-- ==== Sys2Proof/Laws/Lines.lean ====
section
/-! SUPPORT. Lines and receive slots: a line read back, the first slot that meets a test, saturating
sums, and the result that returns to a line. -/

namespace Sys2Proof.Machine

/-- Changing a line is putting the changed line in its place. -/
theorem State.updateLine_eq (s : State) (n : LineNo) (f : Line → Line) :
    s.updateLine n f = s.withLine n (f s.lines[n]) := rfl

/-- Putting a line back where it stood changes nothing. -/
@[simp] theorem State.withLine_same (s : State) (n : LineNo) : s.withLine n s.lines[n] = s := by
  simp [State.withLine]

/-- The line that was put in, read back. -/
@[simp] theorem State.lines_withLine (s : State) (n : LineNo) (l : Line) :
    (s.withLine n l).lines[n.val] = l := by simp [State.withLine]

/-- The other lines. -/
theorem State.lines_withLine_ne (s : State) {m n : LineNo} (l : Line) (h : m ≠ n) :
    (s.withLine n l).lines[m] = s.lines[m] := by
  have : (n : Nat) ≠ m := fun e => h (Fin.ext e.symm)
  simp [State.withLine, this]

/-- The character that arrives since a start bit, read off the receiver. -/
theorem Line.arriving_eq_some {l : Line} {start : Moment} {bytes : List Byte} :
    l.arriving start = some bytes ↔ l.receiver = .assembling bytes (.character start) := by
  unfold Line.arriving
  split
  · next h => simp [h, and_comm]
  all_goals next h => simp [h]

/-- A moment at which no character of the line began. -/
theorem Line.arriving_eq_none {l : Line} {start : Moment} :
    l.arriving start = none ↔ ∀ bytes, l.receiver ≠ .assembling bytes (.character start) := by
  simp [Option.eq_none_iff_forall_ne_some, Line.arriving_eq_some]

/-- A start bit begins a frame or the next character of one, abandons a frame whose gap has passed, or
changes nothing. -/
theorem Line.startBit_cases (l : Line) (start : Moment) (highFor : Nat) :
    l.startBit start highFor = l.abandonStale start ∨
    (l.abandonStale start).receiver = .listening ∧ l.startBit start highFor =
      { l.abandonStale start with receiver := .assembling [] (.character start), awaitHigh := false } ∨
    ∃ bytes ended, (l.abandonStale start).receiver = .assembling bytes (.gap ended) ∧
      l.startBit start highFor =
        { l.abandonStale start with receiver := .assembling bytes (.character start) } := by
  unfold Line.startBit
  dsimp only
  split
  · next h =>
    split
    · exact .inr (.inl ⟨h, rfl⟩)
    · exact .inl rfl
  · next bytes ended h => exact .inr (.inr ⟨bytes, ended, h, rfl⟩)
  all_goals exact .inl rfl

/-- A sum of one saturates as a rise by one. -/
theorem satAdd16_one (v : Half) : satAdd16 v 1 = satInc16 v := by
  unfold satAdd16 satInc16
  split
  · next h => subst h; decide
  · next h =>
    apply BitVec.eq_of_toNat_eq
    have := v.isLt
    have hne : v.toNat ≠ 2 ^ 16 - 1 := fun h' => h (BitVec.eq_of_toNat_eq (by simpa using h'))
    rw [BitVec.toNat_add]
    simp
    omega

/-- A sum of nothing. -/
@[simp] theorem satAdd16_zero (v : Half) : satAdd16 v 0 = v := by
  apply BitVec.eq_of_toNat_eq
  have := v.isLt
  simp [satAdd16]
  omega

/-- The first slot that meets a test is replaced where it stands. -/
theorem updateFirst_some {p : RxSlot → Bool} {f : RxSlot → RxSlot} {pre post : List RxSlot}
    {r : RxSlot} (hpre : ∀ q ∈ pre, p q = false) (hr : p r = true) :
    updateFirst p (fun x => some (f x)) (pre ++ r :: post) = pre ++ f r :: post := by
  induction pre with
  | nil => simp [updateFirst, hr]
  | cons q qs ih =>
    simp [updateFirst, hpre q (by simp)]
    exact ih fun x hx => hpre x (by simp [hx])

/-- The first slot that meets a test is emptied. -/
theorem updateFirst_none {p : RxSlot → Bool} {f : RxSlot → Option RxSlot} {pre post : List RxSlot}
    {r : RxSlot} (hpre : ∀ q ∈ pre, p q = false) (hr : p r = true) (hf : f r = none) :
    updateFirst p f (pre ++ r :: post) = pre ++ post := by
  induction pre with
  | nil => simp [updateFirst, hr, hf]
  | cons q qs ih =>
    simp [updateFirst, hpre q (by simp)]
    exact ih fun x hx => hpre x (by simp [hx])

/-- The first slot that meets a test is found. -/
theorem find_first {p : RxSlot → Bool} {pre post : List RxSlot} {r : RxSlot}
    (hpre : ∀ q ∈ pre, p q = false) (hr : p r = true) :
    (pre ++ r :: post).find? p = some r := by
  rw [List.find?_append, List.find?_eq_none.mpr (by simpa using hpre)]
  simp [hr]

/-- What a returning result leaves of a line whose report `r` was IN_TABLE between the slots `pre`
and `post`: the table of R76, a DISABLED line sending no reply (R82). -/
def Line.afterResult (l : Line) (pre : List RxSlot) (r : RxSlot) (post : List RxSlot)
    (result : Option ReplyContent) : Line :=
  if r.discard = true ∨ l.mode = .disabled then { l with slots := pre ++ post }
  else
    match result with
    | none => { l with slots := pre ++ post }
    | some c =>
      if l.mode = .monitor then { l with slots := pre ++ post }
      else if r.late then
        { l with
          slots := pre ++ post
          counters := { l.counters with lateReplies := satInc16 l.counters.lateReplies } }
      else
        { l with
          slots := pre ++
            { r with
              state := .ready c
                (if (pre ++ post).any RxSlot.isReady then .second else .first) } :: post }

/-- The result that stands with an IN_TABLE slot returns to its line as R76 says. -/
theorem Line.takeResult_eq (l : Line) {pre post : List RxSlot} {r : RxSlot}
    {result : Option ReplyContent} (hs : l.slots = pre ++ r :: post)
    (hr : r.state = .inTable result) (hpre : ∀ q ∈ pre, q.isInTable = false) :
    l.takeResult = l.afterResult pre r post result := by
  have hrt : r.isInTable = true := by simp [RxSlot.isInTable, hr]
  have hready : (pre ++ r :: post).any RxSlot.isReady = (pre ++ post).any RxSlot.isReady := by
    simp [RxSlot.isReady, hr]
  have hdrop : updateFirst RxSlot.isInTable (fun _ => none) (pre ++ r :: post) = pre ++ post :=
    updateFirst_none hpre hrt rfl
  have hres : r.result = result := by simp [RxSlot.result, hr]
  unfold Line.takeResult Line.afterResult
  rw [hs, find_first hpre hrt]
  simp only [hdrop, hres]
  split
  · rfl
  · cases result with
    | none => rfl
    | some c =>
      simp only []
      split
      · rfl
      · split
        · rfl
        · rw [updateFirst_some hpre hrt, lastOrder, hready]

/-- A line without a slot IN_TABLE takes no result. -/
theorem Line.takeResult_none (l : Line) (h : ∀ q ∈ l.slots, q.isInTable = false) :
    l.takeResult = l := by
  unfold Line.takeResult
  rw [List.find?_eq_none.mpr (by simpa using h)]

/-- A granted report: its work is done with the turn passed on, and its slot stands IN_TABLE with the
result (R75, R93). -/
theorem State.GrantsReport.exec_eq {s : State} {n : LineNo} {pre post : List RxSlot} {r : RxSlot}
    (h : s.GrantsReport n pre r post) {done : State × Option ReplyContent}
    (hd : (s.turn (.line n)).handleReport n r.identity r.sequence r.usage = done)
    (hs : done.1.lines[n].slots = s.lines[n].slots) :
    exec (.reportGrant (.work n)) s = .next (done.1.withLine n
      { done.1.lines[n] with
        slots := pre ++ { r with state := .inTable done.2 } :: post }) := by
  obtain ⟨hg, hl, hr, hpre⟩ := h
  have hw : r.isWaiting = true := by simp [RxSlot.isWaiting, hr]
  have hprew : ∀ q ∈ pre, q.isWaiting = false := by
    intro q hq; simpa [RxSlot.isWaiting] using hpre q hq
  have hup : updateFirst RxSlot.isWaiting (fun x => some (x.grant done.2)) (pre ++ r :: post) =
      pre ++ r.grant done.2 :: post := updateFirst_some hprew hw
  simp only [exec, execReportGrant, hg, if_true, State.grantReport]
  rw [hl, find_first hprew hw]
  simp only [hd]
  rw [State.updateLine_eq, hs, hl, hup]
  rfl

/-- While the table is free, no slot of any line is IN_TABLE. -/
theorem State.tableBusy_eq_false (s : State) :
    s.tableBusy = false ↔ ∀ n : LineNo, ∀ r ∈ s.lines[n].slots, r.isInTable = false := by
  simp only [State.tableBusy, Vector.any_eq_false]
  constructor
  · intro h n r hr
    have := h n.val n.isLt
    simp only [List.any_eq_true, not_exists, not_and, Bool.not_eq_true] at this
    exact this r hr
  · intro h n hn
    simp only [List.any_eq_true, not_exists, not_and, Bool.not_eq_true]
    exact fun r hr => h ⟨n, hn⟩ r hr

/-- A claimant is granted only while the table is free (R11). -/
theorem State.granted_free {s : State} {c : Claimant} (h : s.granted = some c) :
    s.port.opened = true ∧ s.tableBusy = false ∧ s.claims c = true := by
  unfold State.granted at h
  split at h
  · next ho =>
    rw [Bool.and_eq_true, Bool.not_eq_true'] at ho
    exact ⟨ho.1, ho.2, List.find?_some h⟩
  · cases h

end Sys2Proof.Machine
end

★ ★ ★ ★ ★

**REQUIRED WORK**
What is needed here is how many lines of the entries contain "ReplyContent"; give that number alone.

**SOLUTION TO THIS TASK**
3